-- ==== Sys2Proof/Laws/Frames.lean ====
section
/-! SUPPORT. What the update of one unit leaves: every other field of the die, field by field, and the other
units of its kind. -/

namespace Sys2Proof.Machine

@[simp] theorem Die.updEng_frame (d : Die) (e : Fin 80) (f : Engine → Engine) :
    (d.updEng e f).id = d.id ∧ (d.updEng e f).time = d.time ∧ (d.updEng e f).trig = d.trig ∧
    (d.updEng e f).capt = d.capt ∧ (d.updEng e f).eth = d.eth ∧ (d.updEng e f).red = d.red ∧
    (d.updEng e f).qrc = d.qrc ∧ (d.updEng e f).cairnSel = d.cairnSel ∧ (d.updEng e f).cairnState = d.cairnState ∧
    (d.updEng e f).joints = d.joints ∧ (d.updEng e f).regions = d.regions ∧ (d.updEng e f).sep = d.sep ∧
    (d.updEng e f).axes = d.axes ∧ (d.updEng e f).pwm = d.pwm ∧ (d.updEng e f).encs = d.encs ∧
    (d.updEng e f).encPins = d.encPins ∧ (d.updEng e f).captPins = d.captPins ∧ (d.updEng e f).lanes = d.lanes ∧
    (d.updEng e f).cans = d.cans ∧ (d.updEng e f).img = d.img ∧ (d.updEng e f).boot = d.boot ∧
    (d.updEng e f).sec = d.sec ∧ (d.updEng e f).jtag = d.jtag ∧ (d.updEng e f).rst = d.rst ∧
    (d.updEng e f).pwr = d.pwr ∧ (d.updEng e f).clk = d.clk ∧ (d.updEng e f).host = d.host ∧
    (d.updEng e f).qspi = d.qspi ∧ (d.updEng e f).dma = d.dma ∧ (d.updEng e f).mon = d.mon ∧
    (d.updEng e f).err = d.err ∧ (d.updEng e f).safe = d.safe ∧ (d.updEng e f).sram = d.sram ∧
    (d.updEng e f).eccBad = d.eccBad ∧ (d.updEng e f).eccSoft = d.eccSoft ∧ (d.updEng e f).out = d.out ∧
    (d.updEng e f).real = d.real ∧ (d.updEng e f).fresh = d.fresh :=
  ⟨rfl, rfl, rfl, rfl, rfl, rfl, rfl, rfl, rfl, rfl, rfl, rfl, rfl, rfl, rfl, rfl, rfl, rfl, rfl, rfl, rfl, rfl, rfl, rfl, rfl, rfl, rfl, rfl, rfl, rfl, rfl, rfl, rfl, rfl, rfl, rfl, rfl, rfl⟩

@[simp] theorem Die.updJnt_frame (d : Die) (j : Nat) (f : Joint → Joint) :
    (d.updJnt j f).id = d.id ∧ (d.updJnt j f).time = d.time ∧ (d.updJnt j f).trig = d.trig ∧
    (d.updJnt j f).capt = d.capt ∧ (d.updJnt j f).eth = d.eth ∧ (d.updJnt j f).red = d.red ∧
    (d.updJnt j f).qrc = d.qrc ∧ (d.updJnt j f).eng = d.eng ∧ (d.updJnt j f).cairnSel = d.cairnSel ∧
    (d.updJnt j f).cairnState = d.cairnState ∧ (d.updJnt j f).regions = d.regions ∧ (d.updJnt j f).sep = d.sep ∧
    (d.updJnt j f).axes = d.axes ∧ (d.updJnt j f).pwm = d.pwm ∧ (d.updJnt j f).encs = d.encs ∧
    (d.updJnt j f).encPins = d.encPins ∧ (d.updJnt j f).captPins = d.captPins ∧ (d.updJnt j f).lanes = d.lanes ∧
    (d.updJnt j f).cans = d.cans ∧ (d.updJnt j f).img = d.img ∧ (d.updJnt j f).boot = d.boot ∧
    (d.updJnt j f).sec = d.sec ∧ (d.updJnt j f).jtag = d.jtag ∧ (d.updJnt j f).rst = d.rst ∧
    (d.updJnt j f).pwr = d.pwr ∧ (d.updJnt j f).clk = d.clk ∧ (d.updJnt j f).host = d.host ∧
    (d.updJnt j f).qspi = d.qspi ∧ (d.updJnt j f).dma = d.dma ∧ (d.updJnt j f).mon = d.mon ∧
    (d.updJnt j f).err = d.err ∧ (d.updJnt j f).safe = d.safe ∧ (d.updJnt j f).sram = d.sram ∧
    (d.updJnt j f).eccBad = d.eccBad ∧ (d.updJnt j f).eccSoft = d.eccSoft ∧ (d.updJnt j f).out = d.out ∧
    (d.updJnt j f).real = d.real ∧ (d.updJnt j f).fresh = d.fresh :=
  ⟨rfl, rfl, rfl, rfl, rfl, rfl, rfl, rfl, rfl, rfl, rfl, rfl, rfl, rfl, rfl, rfl, rfl, rfl, rfl, rfl, rfl, rfl, rfl, rfl, rfl, rfl, rfl, rfl, rfl, rfl, rfl, rfl, rfl, rfl, rfl, rfl, rfl, rfl⟩

@[simp] theorem Die.updAxis_frame (d : Die) (a : Nat) (f : Axis → Axis) :
    (d.updAxis a f).id = d.id ∧ (d.updAxis a f).time = d.time ∧ (d.updAxis a f).trig = d.trig ∧
    (d.updAxis a f).capt = d.capt ∧ (d.updAxis a f).eth = d.eth ∧ (d.updAxis a f).red = d.red ∧
    (d.updAxis a f).qrc = d.qrc ∧ (d.updAxis a f).eng = d.eng ∧ (d.updAxis a f).cairnSel = d.cairnSel ∧
    (d.updAxis a f).cairnState = d.cairnState ∧ (d.updAxis a f).joints = d.joints ∧
    (d.updAxis a f).regions = d.regions ∧ (d.updAxis a f).sep = d.sep ∧ (d.updAxis a f).pwm = d.pwm ∧
    (d.updAxis a f).encs = d.encs ∧ (d.updAxis a f).encPins = d.encPins ∧ (d.updAxis a f).captPins = d.captPins ∧
    (d.updAxis a f).lanes = d.lanes ∧ (d.updAxis a f).cans = d.cans ∧ (d.updAxis a f).img = d.img ∧
    (d.updAxis a f).boot = d.boot ∧ (d.updAxis a f).sec = d.sec ∧ (d.updAxis a f).jtag = d.jtag ∧
    (d.updAxis a f).rst = d.rst ∧ (d.updAxis a f).pwr = d.pwr ∧ (d.updAxis a f).clk = d.clk ∧
    (d.updAxis a f).host = d.host ∧ (d.updAxis a f).qspi = d.qspi ∧ (d.updAxis a f).dma = d.dma ∧
    (d.updAxis a f).mon = d.mon ∧ (d.updAxis a f).err = d.err ∧ (d.updAxis a f).safe = d.safe ∧
    (d.updAxis a f).sram = d.sram ∧ (d.updAxis a f).eccBad = d.eccBad ∧ (d.updAxis a f).eccSoft = d.eccSoft ∧
    (d.updAxis a f).out = d.out ∧ (d.updAxis a f).real = d.real ∧ (d.updAxis a f).fresh = d.fresh :=
  ⟨rfl, rfl, rfl, rfl, rfl, rfl, rfl, rfl, rfl, rfl, rfl, rfl, rfl, rfl, rfl, rfl, rfl, rfl, rfl, rfl, rfl, rfl, rfl, rfl, rfl, rfl, rfl, rfl, rfl, rfl, rfl, rfl, rfl, rfl, rfl, rfl, rfl, rfl⟩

────────────────────────────────────────

Which lines above carry the string "captPins"? Copy those lines.

> [Written solution]:
    (d.updEng e f).encPins = d.encPins ∧ (d.updEng e f).captPins = d.captPins ∧ (d.updEng e f).lanes = d.lanes ∧
    (d.updJnt j f).encPins = d.encPins ∧ (d.updJnt j f).captPins = d.captPins ∧ (d.updJnt j f).lanes = d.lanes ∧
    (d.updAxis a f).encs = d.encs ∧ (d.updAxis a f).encPins = d.encPins ∧ (d.updAxis a f).captPins = d.captPins ∧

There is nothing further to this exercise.